[[ Input open ]]

/-- R284, R338, R76, R306, R351, R356: integer elements of 8 to 64 bits. Without saturation sum, difference and product wrap to
the width; MULH is the high half of the exact product; DIV and REM truncate, and by zero give the value of R76 with idz; a
shift by the width or more leaves nothing, or copies of the top bit.
R68, R69: binary floating-point elements at the edges. The first NaN operand is the result, made quiet, with nv when an operand
signals; a NaN made from none is the canonical one with nv; a finite nonzero number divided by zero is infinity with dz. -/
def Obligations.ElementEdges : Prop :=
  (∀ (et rm x y : Nat), et ≤ 7 → x < 2 ^ etWidth et → y < 2 ^ etWidth et →
     let w := etWidth et
     let a := intVal et x
     let b := intVal et y
     let v : Int := if 2 ^ (w - 1) ≤ x then (x : Int) - 2 ^ w else x
     (addElem et rm false x y).bits = (x + y) % 2 ^ w ∧ (subElem et rm false x y).bits = (x + 2 ^ w - y) % 2 ^ w
       ∧ (mulElem et rm false x y).bits = x * y % 2 ^ w ∧ (mulhElem et x y).bits = (a * b / 2 ^ w % 2 ^ w).toNat
       ∧ (b ≠ 0 → ((divElem et rm false x y).bits : Int) = a.tdiv b % 2 ^ w ∧ ((remElem et x y).bits : Int) = a.tmod b % 2 ^ w
           ∧ (remElem et x y).flags = 0)
       ∧ (b = 0 → (divElem et rm false x y).flags = flagIdz ∧ (remElem et x y).flags = flagIdz ∧ (remElem et x y).bits = x
           ∧ (divElem et rm false x y).bits = (if etSigned et then (if a < 0 then 2 ^ (w - 1) else 2 ^ (w - 1) - 1) else 2 ^ w - 1))
       ∧ (w ≤ y → (shlElem et false x y).bits = 0 ∧ (shrElem et x y).bits = 0 ∧ (sraElem et x y).bits = if v < 0 then 2 ^ w - 1 else 0)
       ∧ (y < w → (shlElem et false x y).bits = x * 2 ^ y % 2 ^ w ∧ (shrElem et x y).bits = x / 2 ^ y
           ∧ ((sraElem et x y).bits : Int) = v / 2 ^ y % 2 ^ w)) ∧
  (∀ (f : Fmt) (rm x y : Nat), (f = fmtF16 ∨ f = fmtBf16 ∨ f = fmtF32 ∨ f = fmtF64) → x < 2 ^ f.width → y < 2 ^ f.width →
     let n := if f.isNan x then f.quiet x else f.quiet y
     let fl := if f.isSnan x || f.isSnan y then flagNv else 0
     let made : Res := ⟨(2 ^ f.eb - 1) * 2 ^ f.fb + 2 ^ (f.fb - 1), flagNv⟩
     let infinity := fun (neg : Bool) => (if neg then 2 ^ (f.eb + f.fb) else 0) + (2 ^ f.eb - 1) * 2 ^ f.fb
     (f.isNan x = true ∨ f.isNan y = true →
       f.add rm x y = ⟨n, fl⟩ ∧ f.sub rm x y = ⟨n, fl⟩ ∧ f.mul rm x y = ⟨n, fl⟩ ∧ f.div rm x y = ⟨n, fl⟩)
     ∧ (f.isNan x = false → f.isNan y = false →
         (f.isInf x = true → f.isInf y = true → (f.neg x ≠ f.neg y → f.add rm x y = made) ∧ (f.neg x = f.neg y → f.sub rm x y = made)
           ∧ f.div rm x y = made)
         ∧ (f.isInf x = true → f.isZero y = true → f.mul rm x y = made)
         ∧ (f.isZero x = true → f.isZero y = true → f.div rm x y = made)
         ∧ (f.isInf x = false → f.isZero x = false → f.isZero y = true →
             f.div rm x y = ⟨infinity (f.neg x != f.neg y), flagDz⟩)))

/-! ### Control transfer and divergence -/

/-- R39, R290, R292, R294, R352: BR, BRP, CALL and RET. Each completes; a branch that is not taken goes on at the next word; every
latch is invalid afterwards, and nothing else changes but s31 of a CALL.
R39: the words of BR and BRP, where a displacement leads, and that BRP's condition 0b11 is no word.
R24, R364: SPLIT pushes one entry and takes the threads for which the guard holds, or the others where there is none. -/
def Obligations.BranchesAndSplit : Prop :=
  (∀ disp : BitVec 24, encode (.br disp) = some (0x40#8 ++ disp) ∧ decode (0x40#8 ++ disp) = .ok (.br disp)) ∧
  (∀ (c : BitVec 2) (disp : BitVec 22), (c ≠ 3 → decode (0x41#8 ++ c ++ disp) = .ok (.brp c disp))
     ∧ (c = 3 → ∃ e, decode (0x41#8 ++ c ++ disp) = .error e)) ∧
  (∀ (g : Tg) (n : Int), branchTo g n = g.pc + 4 + BitVec.ofInt 64 (4 * n)) ∧
  (∀ disp : BitVec 24, -8388608 ≤ disp.toInt ∧ disp.toInt ≤ 8388607) ∧ (∀ disp : BitVec 22, -2097152 ≤ disp.toInt ∧ disp.toInt ≤ 2097151) ∧
  (∀ s : State, s.tg.on = true → s.tg.guardPending = false →
     (∀ disp : BitVec 24, exec (.br disp) s =
       .next (withTg s (transferred s.tg (if s.tg.active = 0 then s.tg.pc + 4 else branchTo s.tg disp.toInt))))
     ∧ (∀ (c : BitVec 2) (disp : BitVec 22), c ≠ 3 → exec (.brp c disp) s =
       .next (withTg s (transferred s.tg
         (if (if c = 0 then s.tg.cm &&& s.tg.guard ≠ 0 else if c = 1 then s.tg.cm &&& s.tg.guard = s.tg.cm else s.tg.cm &&& s.tg.guard = 0)
          then branchTo s.tg disp.toInt else s.tg.pc + 4))))
     ∧ (∀ disp : BitVec 24, s.tg.active ≠ 0 → 32 ≤ s.hdr.sregs → s.tg.pending (.s 31) = false → exec (.call disp) s =
       .next (withTg s (transferred (putS s.tg (.s 31) (s.tg.pc + 4)) (branchTo s.tg disp.toInt))))
     ∧ (∀ n : BitVec 5, s.tg.active ≠ 0 → n.toNat < s.hdr.sregs → s.tg.pending (.s n) = false → (vget s.tg.s n.toNat).toNat % 4 = 0 →
       exec (.ret (.s n)) s = .next (withTg s (transferred s.tg (vget s.tg.s n.toNat))))
     ∧ (∀ disp : BitVec 24, ∀ a : Opnd, s.tg.active = 0 →
       exec (.call disp) s = .next (withTg s (transferred s.tg (s.tg.pc + 4)))
         ∧ exec (.ret a) s = .next (withTg s (transferred s.tg (s.tg.pc + 4))))) ∧
  (∀ (s : State) (disp : BitVec 24), s.tg.on = true → s.tg.guardPending = false → s.tg.stack.length < 16 →
     let t := s.tg.cm &&& s.tg.guard
     let p := s.tg.cm &&& ~~~ t
     let els := branchTo s.tg disp.toInt
     exec (.split disp) s = .next (withTg s
       (if t ≠ 0 then { transferred s.tg (s.tg.pc + 4) with cm := t, stack := ⟨s.tg.cm, p, els, none⟩ :: s.tg.stack }
        else { transferred s.tg els with cm := p, stack := ⟨s.tg.cm, 0, els, none⟩ :: s.tg.stack })))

[[ Input closed ]]

▶ **Activity**
Of the lines above, retype only those from the line containing "disp) = .error e)) ∧" through the line containing "(∀ disp : BitVec 24, exec", including both, exactly.

▶ **Result for this exercise**
     ∧ (c = 3 → ∃ e, decode (0x41#8 ++ c ++ disp) = .error e)) ∧
  (∀ (g : Tg) (n : Int), branchTo g n = g.pc + 4 + BitVec.ofInt 64 (4 * n)) ∧
  (∀ disp : BitVec 24, -8388608 ≤ disp.toInt ∧ disp.toInt ≤ 8388607) ∧ (∀ disp : BitVec 22, -2097152 ≤ disp.toInt ∧ disp.toInt ≤ 2097151) ∧
  (∀ s : State, s.tg.on = true → s.tg.guardPending = false →
     (∀ disp : BitVec 24, exec (.br disp) s =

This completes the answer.